Stanislav Husa was born on 6 May 1927 in Košice, Slovakia. His father, a WW I veteran from the Eastern Front, worked there as a policeman. Following the declaration of the fascist Slovak State, Husa‘s family were forced to move back to Prague because of their Czech origin. Due to his collaboration with the resistance Stanislav‘s father was arrested by the Gestapo. He died of a heart attack on 8 May 1945 in a prison in Hamburg. Stanislav was therefore growing up without a father. He witnessed the shelling of Prague and the construction of barricades during the Prague Uprising in May 1945. After the war‘s end he got employed in Stalin Works but was soon conscripted into the army.
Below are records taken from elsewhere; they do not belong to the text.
/-- A write within one granule is a write of consecutive bytes. -/
theorem Dev.bankWrite_of_granule (d : Dev) (n : Fin 128) (f : W32) (bank : Nat) {o : Nat} {bs : List Byte} (hpos : bs ≠ [])
    (h : o % 16 + bs.length ≤ 16) : d.bankWrite n f bank o bs = d.write (bankKey n f bank o) bs := by
  have hlen : bs.isEmpty = false := by simpa using hpos
  rw [Dev.bankWrite, writeBank, hlen, if_neg Bool.false_ne_true]
  dsimp only
  rw [List.take_of_length_le (by omega), List.drop_eq_nil_of_le (by omega),
    writeBank]
  rfl

theorem Dev.bankWrite_wrote {d : Dev} (hwf : memWf d.mem = true) {n : Fin 128} {f : W32} {bank o : Nat} {bs : List Byte}
    (h : o % 16 + bs.length ≤ 16 ∨ bfmtBad f = false) :
    Wrote d.mem (d.bankWrite n f bank o bs).mem (fun i => bankKey n f bank (o + i)) bs := by
  refine writeBank_wrote hwf (by omega) fun i hi j hj hkey => ?_
  obtain h | h := h
  · rw [bankKey_add (by omega), bankKey_add (by omega)] at hkey
    omega
  · have := bankKey_inj h hkey
    omega

/-! Bytes at a tile-local place -/

/-- The key of byte i from a tile-local place on (R107, R110). -/
def Dev.locPlace (d : Dev) (n : Fin 128) (l : Loc) (i : Nat) : Nat :=
  match l with
  | .tsp b o => bankKey n (d.tiles[n].sr.bfmt[idx 16 b]) b (o + i)
  | .vault o => vaultKey n o + i
  | .lateral r o => vaultKey (d.rankTile n r) o + i

theorem Dev.locPlace_zero (d : Dev) (n : Fin 128) (l : Loc) : d.locPlace n l 0 = d.locKey n l := by cases l <;> rfl

/-- Where the bytes from a place on lie within one granule, or stand in a bank of a legal format, no two share a place. -/
def Dev.LocFits (d : Dev) (n : Fin 128) (l : Loc) (len : Nat) : Prop :=
  match l with
  | .tsp b o => o % 16 + len ≤ 16 ∨ bfmtBad (d.tiles[n].sr.bfmt[idx 16 b]) = false
  | _ => True

theorem Dev.locBytes_eq (d : Dev) (n : Fin 128) (l : Loc) (len : Nat) :
    d.locBytes n l len = (List.range len).map fun i => d.byte (d.locPlace n l i) := by cases l <;> rfl

theorem Dev.bad_of_bytes {d : Dev} {k len : Nat} (hlen : 0 < len) (h : ∀ i < len, d.bad (k + i) 1 = false) : d.bad k len = false := by
  refine List.any_eq_false.2 fun w hw hin => ?_
  simp only [Bool.and_eq_true, decide_eq_true_eq] at hin
  obtain ⟨hlo, hhi⟩ := hin
  have hbyte := h (w * 8 - k) (by omega)
  have := List.any_eq_false.1 hbyte w hw
  simp only [Bool.and_eq_true, decide_eq_true_eq] at this
  omega

theorem Dev.locBad_of_bytes {d : Dev} {n : Fin 128} {l : Loc} {len : Nat} (hlen : 0 < len)
    (h : ∀ i < len, d.bad (d.locPlace n l i) 1 = false) :
    d.locBad n l len = false := by
  cases l with
  | tsp b o => exact List.any_eq_false.2 fun i hi => ne_true_of_eq_false (h i (List.mem_range.1 hi))
  | vault o => exact Dev.bad_of_bytes hlen h
  | lateral r o => exact Dev.bad_of_bytes hlen h

theorem Dev.locWrite_memOnly (d : Dev) (n : Fin 128) (l : Loc) (bs : List Byte) : d.MemOnly (d.locWrite n l bs) := by
  cases l with
  | tsp b o => exact d.bankWrite_memOnly ..
  | vault o => exact d.write_memOnly ..
  | lateral r o => exact d.write_memOnly ..

theorem Dev.locWrite_wrote {d : Dev} (hwf : memWf d.mem = true) {n : Fin 128} {l : Loc} {bs : List Byte} (h : d.LocFits n l bs.length) :
    Wrote d.mem (d.locWrite n l bs).mem (d.locPlace n l) bs := by
  cases l with
  | tsp b o => exact Dev.bankWrite_wrote hwf h
  | vault o => exact Wrote.of_memWriteList hwf ..
  | lateral r o => exact Wrote.of_memWriteList hwf ..

/-- An aligned word lies in one granule: its bytes are consecutive. -/
theorem Dev.locPlace_word (d : Dev) (n : Fin 128) {sp : Space} {a i : Nat} (ha : a % 8 = 0) (hi : i < 8) :
    d.locPlace n (timedPlace sp a) i = d.locKey n (timedPlace sp a) + i := by
  cases sp
  case tsp => exact bankKey_add (by omega)
  case vault => rfl
  case isp => rfl

theorem Dev.locWord_eq (d : Dev) (n : Fin 128) {sp : Space} {a : Nat} (ha : a % 8 = 0) :
    d.locWord n (timedPlace sp a) = d.dword (d.locKey n (timedPlace sp a)) := by
  rw [Dev.locWord, Dev.locBytes_eq, Dev.dword, Dev.bytes, List.map_congr_left fun i hi => by
    rw [d.locPlace_word n ha (List.mem_range.1 hi)]]

/-- An aligned word is written as consecutive bytes. -/
theorem Dev.locWrite_word (d : Dev) (n : Fin 128) {sp : Space} {a : Nat} (ha : a % 8 = 0) (v : Nat) :
    d.locWrite n (timedPlace sp a) (leBytes 8 v) = d.write (d.locKey n (timedPlace sp a)) (leBytes 8 v) := by
  cases sp
  case tsp => exact d.bankWrite_of_granule n _ _ (by simp [leBytes]) (by rw [length_leBytes]; omega)
  case vault => rfl
  case isp => rfl

end Sys2Proof.Machine
end

section
/-! O38, O43: TIMED_ACCESS_PERFORM (R224) where one entry, or one operation of a matrix path, is a tile's only timed access. -/

namespace Sys2Proof.Machine

theorem overList_singleton {α : Type} (f : Dev → α → Dev × α) (x : α) (d : Dev) : overList f [x] d = ((f d x).1, [(f d x).2]) := rfl

theorem overList_of_fixed {α : Type} {f : Dev → α → Dev × α} {d : Dev} {l : List α} (h : ∀ x ∈ l, f d x = (d, x)) :
    overList f l d = (d, l) := by
  induction l with
  | nil => rfl
  | cons x l ih =>
    obtain ⟨hx, hl⟩ := List.forall_mem_cons.1 h
    rw [overList, hx, ih hl]

theorem Dev.sndrRead_of_none (d : Dev) (n : Fin 128) (psc : Nat) {o : MemOp} (h : o.tspRead = none) : d.sndrRead n psc o = (d, o) := by
  rw [Dev.sndrRead, h]
  rfl

/-- The tile as TIMED_ACCESS_PERFORM leaves it, its issue order apart. -/
def Tile.withWork (t : Tile) (flight : List Flight) (ops : List MemOp) (tpath apath : List PathOp) : Tile :=
  { t with flight := flight, ops := ops, tpath := tpath, apath := apath }

theorem Dev.settleFences_withWork {d : Dev} {n : Fin 128} {flight : List Flight} {ops : List MemOp} {tpath apath : List PathOp}
    (h : ∀ o ∈ ops, o.kind ≠ .fence) : (d.onTile n fun t => t.withWork flight ops tpath apath).settleFences n
      = d.onTile n fun t => t.withWork flight ops tpath apath := by
  refine Dev.settleFences_of_no_fence ?_
  rw [Dev.onTile_tiles_same]
  exact h

section
variable {s : State} {n : Fin 128} (hops : ∀ o ∈ s.dev.tiles[n].ops, o.tspRead = none ∧ o.kind ≠ .fence)
include hops

/-- One entry of work in flight: its read, its write and the read of its atomic, one after another. -/
theorem exec_timed_of_flight {f : Flight} (hflight : s.dev.tiles[n].flight = [f]) (htpath : s.dev.tiles[n].tpath = [])
    (hapath : s.dev.tiles[n].apath = []) {r w a : Dev × Flight} (hr : s.dev.performRead n (s.dev.psc n) f = r)
    (hw : r.1.performWrite n (s.dev.psc n) r.2 = w) (ha : w.1.readAtomic n (s.dev.psc n) w.2 = a) :
    exec (.timedAccessPerform n) s = .next (s.onDev fun _ => a.1.onTile n fun t =>
      t.withWork ([a.2].filter fun f => !f.spent) s.dev.tiles[n].ops [] []) := by
  subst hr hw ha
  change execTimedAccessPerform n s = _
  have hfixed (e : Dev) : overList (fun d o => d.sndrRead n (s.dev.psc n) o) s.dev.tiles[n].ops e = (e, s.dev.tiles[n].ops) :=
    overList_of_fixed fun o ho => e.sndrRead_of_none n _ (hops o ho).1
  rw [execTimedAccessPerform, State.onDev]
  simp only [hflight, htpath, hapath, hfixed]
  exact congrArg (fun d => Host.Outcome.next (s.onDev fun _ => d)) (Dev.settleFences_withWork fun o ho => (hops o ho).2)

/-- One operation of a matrix path: its read, then its write, in the path where it stands. -/
theorem exec_timed_of_path {o : PathOp} {sat : Bool} (hsat : sat = s.start.tiles[n].sr.zctl.getLsbD 0) (hflight : s.dev.tiles[n].flight = [])
    (hpath : s.dev.tiles[n].tpath ++ s.dev.tiles[n].apath = [o]) {r w : Dev × PathOp}
    (hr : Dev.pathAccess n (s.dev.psc n) true sat s.dev o = r) (hw : Dev.pathAccess n (s.dev.psc n) false sat r.1 r.2 = w) :
    ∃ tpath apath, tpath ++ apath = [w.2].filter (fun o => !o.ended (s.dev.psc n))
      ∧ exec (.timedAccessPerform n) s
        = .next (s.onDev fun _ => w.1.onTile n fun t => t.withWork [] s.dev.tiles[n].ops tpath apath) := by
  subst hr hw hsat
  have hfixed (e : Dev) : overList (fun d o => d.sndrRead n (s.dev.psc n) o) s.dev.tiles[n].ops e = (e, s.dev.tiles[n].ops) :=
    overList_of_fixed fun o ho => e.sndrRead_of_none n _ (hops o ho).1
  obtain ⟨htpath, hapath⟩ | ⟨htpath, hapath⟩ := List.append_eq_singleton_iff.1 hpath
  · refine ⟨[], _, rfl, ?_⟩
    change execTimedAccessPerform n s = _
    rw [execTimedAccessPerform, State.onDev]
    simp only [hflight, htpath, hapath, hfixed]
    exact congrArg (fun d => Host.Outcome.next (s.onDev fun _ => d)) (Dev.settleFences_withWork fun o ho => (hops o ho).2)
  · refine ⟨_, [], List.append_nil _, ?_⟩
    change execTimedAccessPerform n s = _
    rw [execTimedAccessPerform, State.onDev]
    simp only [hflight, htpath, hapath, hfixed]
    exact congrArg (fun d => Host.Outcome.next (s.onDev fun _ => d)) (Dev.settleFences_withWork fun o ho => (hops o ho).2)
Once there, he applied to train at the Aerial Military Academy in Hradec Králové. He served with a combat battalion but also participated in the military crop dusting of the leaf beetle. He was sentenced to four years of forced labor at the Jáchymov uranium mine for helping people cross the border to Western Europe. From Jáchymov he was later reassigned to work as a design engineer in Opava. After his release he worked in Škoda Plzeň and later in the Czechoslovak Naval Registry. Despite him being a former political prisoner, his technical skills and the job of an inspector at the investment bureau enabled him to travel the world in the 1970s, including Poland, West Germany, France, Japan and Iraq. He even worked in an Iraqi refinery at the time of the Iraq-Iran war. After 1989 he was an active member of the restored Czechoslovak Legion Community, serving as director of its Prague 6 unit for fourteen years. At present he is retired but still engaged in keeping the memory of Czechoslovak war veterans alive.